__EXERCISE BRIEF__.
Write only the number of lines in the data that contain the word "updDelete".

━━━━━ DATA FOR ANALYSIS ━━━━━

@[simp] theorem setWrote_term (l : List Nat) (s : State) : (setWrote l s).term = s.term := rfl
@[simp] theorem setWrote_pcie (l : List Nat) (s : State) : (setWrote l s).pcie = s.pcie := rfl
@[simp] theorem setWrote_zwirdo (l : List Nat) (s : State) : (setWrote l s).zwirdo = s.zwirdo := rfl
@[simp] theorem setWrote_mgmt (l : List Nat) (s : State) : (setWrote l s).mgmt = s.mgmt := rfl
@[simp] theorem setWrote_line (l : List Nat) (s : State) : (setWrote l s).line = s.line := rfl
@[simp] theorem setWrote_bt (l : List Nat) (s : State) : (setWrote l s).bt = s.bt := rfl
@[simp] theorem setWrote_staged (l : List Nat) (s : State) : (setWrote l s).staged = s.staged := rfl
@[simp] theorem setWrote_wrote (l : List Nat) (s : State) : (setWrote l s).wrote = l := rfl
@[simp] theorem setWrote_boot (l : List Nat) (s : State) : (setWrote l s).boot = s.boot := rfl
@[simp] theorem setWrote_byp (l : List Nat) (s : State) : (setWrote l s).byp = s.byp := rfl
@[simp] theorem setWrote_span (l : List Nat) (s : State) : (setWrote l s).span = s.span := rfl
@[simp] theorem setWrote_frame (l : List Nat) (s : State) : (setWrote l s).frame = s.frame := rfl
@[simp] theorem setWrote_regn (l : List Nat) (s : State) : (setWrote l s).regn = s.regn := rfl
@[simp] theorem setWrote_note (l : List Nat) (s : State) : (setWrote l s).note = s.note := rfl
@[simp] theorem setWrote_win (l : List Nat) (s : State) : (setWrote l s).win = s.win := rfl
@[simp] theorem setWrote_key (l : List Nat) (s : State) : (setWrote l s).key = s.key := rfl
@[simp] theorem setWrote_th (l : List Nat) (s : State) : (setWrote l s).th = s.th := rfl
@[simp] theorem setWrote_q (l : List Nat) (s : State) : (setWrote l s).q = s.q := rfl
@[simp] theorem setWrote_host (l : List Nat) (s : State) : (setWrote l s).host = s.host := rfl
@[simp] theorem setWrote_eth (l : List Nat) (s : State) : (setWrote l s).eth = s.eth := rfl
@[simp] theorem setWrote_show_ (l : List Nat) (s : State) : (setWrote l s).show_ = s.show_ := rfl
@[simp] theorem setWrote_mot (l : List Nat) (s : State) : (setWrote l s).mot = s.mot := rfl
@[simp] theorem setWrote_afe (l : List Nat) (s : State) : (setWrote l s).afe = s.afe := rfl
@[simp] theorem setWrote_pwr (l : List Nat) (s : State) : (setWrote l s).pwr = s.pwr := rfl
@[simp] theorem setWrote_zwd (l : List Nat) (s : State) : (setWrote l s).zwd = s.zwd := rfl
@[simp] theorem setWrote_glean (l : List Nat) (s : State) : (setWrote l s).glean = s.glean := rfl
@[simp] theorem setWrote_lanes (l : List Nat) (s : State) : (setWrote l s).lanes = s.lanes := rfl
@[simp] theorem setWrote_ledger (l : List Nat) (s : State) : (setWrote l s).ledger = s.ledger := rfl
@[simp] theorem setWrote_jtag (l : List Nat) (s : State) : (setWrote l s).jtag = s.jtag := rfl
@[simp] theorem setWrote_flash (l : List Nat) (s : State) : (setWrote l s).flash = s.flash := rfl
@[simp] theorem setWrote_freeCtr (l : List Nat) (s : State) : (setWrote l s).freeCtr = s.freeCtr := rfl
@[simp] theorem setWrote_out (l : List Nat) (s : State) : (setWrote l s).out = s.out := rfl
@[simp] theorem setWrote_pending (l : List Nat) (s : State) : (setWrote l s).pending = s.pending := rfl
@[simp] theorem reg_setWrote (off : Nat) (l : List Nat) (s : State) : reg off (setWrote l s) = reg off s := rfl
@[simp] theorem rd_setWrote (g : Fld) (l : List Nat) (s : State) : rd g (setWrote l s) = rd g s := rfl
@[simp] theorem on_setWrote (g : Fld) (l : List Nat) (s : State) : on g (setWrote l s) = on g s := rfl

━━━━━
━━━━━ DATA FOR ANALYSIS ━━━━━

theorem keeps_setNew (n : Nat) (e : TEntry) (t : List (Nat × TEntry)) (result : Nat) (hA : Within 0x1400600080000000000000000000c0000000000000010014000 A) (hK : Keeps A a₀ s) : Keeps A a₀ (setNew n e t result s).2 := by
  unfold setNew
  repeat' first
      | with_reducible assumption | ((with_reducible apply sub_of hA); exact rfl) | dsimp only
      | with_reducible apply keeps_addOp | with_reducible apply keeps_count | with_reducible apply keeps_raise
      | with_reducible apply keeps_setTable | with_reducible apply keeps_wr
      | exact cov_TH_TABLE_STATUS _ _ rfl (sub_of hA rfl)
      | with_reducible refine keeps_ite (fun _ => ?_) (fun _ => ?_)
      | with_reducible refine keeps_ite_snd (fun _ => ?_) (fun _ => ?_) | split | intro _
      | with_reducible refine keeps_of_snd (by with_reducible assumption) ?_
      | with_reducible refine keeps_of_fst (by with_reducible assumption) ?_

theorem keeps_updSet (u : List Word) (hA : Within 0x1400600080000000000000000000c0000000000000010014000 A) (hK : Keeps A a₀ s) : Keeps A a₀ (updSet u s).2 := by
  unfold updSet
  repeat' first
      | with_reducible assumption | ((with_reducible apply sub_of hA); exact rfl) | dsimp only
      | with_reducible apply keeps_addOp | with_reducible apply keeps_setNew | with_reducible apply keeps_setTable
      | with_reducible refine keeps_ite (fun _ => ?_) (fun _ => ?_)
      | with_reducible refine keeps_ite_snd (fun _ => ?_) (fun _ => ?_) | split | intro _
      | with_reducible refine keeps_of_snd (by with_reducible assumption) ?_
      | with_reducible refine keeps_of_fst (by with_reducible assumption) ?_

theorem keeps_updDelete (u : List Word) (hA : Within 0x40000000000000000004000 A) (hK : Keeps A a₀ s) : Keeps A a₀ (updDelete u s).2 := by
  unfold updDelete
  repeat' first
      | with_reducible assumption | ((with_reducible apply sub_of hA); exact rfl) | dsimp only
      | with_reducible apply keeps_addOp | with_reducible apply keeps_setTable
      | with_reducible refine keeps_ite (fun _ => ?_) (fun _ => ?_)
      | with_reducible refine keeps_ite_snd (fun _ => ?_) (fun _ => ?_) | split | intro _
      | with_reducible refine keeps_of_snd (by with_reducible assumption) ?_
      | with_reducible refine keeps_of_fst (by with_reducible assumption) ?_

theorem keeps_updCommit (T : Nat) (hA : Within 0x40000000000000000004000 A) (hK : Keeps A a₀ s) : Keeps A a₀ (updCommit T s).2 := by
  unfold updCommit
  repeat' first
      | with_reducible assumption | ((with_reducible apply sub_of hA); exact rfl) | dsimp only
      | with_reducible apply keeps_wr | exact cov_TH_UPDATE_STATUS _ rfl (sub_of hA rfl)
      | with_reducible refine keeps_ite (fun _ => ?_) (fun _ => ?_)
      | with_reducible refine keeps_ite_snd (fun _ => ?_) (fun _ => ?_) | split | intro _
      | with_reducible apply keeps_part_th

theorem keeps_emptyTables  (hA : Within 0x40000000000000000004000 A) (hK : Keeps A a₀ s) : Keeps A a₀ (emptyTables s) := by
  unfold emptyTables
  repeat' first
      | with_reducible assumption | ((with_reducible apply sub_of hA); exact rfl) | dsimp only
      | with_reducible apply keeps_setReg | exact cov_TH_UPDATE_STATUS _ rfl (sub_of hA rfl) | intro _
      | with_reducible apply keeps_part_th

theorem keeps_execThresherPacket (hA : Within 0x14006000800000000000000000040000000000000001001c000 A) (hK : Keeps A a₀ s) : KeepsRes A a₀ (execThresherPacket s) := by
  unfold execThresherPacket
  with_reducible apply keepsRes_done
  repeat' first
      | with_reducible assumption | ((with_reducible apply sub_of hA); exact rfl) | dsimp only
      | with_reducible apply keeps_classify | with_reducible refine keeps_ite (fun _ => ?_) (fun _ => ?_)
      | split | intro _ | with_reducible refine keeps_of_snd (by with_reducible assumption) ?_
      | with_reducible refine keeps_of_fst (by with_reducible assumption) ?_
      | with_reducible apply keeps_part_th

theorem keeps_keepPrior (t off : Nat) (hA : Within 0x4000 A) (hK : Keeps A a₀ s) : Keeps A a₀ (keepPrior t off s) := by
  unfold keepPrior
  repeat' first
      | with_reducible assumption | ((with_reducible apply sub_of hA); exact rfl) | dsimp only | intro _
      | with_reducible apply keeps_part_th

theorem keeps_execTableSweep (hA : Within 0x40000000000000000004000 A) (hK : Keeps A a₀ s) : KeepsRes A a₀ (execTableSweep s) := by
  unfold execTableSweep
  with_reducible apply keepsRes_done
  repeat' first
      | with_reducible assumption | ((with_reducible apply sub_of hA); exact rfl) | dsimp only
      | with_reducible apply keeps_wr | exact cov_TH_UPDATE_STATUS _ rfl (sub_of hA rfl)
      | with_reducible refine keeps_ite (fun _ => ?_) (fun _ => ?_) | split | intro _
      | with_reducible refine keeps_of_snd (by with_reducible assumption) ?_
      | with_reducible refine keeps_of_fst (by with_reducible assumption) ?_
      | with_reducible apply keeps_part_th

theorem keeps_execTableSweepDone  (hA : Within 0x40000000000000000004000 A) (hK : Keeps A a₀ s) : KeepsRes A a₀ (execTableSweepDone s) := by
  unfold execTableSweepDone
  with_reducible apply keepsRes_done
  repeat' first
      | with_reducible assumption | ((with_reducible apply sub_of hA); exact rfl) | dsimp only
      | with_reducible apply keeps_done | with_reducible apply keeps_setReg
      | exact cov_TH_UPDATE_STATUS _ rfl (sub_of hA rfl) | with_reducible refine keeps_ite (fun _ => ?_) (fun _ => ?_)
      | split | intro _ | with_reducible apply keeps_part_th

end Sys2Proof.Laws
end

━━━━━
━━━━━ DATA FOR ANALYSIS ━━━━━

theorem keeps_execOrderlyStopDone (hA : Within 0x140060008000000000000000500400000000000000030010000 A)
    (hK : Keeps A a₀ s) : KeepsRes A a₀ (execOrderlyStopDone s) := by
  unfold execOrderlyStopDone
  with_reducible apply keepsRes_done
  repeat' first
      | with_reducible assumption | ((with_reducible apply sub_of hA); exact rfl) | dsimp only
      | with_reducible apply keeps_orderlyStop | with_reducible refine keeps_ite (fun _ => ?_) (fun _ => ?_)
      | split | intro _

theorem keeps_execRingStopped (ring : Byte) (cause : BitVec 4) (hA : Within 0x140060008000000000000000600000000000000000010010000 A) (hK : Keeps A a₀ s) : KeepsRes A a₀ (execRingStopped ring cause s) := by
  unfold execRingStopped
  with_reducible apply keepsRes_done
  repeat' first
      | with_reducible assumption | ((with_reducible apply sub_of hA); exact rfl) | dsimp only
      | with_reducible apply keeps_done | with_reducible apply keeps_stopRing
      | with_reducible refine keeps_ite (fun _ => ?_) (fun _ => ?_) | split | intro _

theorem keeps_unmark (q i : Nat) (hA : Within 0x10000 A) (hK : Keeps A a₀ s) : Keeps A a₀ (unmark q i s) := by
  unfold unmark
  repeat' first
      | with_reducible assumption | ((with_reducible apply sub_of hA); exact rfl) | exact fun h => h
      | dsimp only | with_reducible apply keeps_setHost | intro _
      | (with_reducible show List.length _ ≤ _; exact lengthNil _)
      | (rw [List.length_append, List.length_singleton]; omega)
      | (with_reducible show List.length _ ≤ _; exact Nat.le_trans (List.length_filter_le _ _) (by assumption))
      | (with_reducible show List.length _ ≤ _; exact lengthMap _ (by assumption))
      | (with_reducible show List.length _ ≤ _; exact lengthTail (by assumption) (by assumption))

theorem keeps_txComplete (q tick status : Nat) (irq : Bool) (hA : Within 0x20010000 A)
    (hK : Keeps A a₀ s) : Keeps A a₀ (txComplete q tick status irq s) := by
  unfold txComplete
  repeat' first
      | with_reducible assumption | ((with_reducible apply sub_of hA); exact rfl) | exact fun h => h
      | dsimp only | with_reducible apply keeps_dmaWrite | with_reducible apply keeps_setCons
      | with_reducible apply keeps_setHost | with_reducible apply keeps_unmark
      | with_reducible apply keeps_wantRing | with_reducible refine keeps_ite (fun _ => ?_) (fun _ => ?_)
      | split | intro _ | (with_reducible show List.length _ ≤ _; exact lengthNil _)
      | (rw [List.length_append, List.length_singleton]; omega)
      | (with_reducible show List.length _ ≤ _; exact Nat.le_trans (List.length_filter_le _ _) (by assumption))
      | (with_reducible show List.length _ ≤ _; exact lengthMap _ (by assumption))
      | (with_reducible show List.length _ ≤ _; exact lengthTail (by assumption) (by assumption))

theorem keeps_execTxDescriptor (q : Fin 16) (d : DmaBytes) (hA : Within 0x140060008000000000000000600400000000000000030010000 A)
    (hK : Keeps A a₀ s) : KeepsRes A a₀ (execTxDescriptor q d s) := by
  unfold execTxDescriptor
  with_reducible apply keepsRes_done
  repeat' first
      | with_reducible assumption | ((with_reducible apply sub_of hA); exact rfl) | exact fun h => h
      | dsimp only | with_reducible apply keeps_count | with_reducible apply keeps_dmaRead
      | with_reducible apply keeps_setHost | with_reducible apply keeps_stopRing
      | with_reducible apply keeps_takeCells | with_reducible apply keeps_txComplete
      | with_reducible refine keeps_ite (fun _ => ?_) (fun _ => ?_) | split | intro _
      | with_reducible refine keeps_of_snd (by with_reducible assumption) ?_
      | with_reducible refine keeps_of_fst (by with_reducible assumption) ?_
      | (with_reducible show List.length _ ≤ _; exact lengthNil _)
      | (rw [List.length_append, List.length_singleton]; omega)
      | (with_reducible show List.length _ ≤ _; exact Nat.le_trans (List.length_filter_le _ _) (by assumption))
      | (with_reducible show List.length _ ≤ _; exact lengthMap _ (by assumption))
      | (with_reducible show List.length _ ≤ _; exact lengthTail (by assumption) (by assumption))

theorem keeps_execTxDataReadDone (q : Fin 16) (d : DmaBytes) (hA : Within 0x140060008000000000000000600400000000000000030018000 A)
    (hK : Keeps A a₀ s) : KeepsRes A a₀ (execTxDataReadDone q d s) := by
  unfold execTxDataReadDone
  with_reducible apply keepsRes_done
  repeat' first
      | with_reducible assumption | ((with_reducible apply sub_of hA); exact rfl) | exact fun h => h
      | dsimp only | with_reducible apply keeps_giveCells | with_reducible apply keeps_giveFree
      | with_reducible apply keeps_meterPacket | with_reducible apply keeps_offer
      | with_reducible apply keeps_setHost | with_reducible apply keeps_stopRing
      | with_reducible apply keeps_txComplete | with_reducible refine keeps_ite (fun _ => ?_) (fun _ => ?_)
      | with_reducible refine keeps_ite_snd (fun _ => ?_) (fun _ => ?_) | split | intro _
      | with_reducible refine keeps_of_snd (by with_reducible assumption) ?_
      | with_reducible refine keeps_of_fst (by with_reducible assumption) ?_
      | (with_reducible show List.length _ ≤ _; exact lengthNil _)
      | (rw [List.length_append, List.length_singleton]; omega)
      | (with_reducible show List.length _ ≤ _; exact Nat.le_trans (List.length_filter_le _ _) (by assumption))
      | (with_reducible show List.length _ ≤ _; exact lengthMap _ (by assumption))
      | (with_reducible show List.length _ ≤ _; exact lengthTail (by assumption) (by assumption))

━━━━━

__EXPECTED OUTPUT__.
2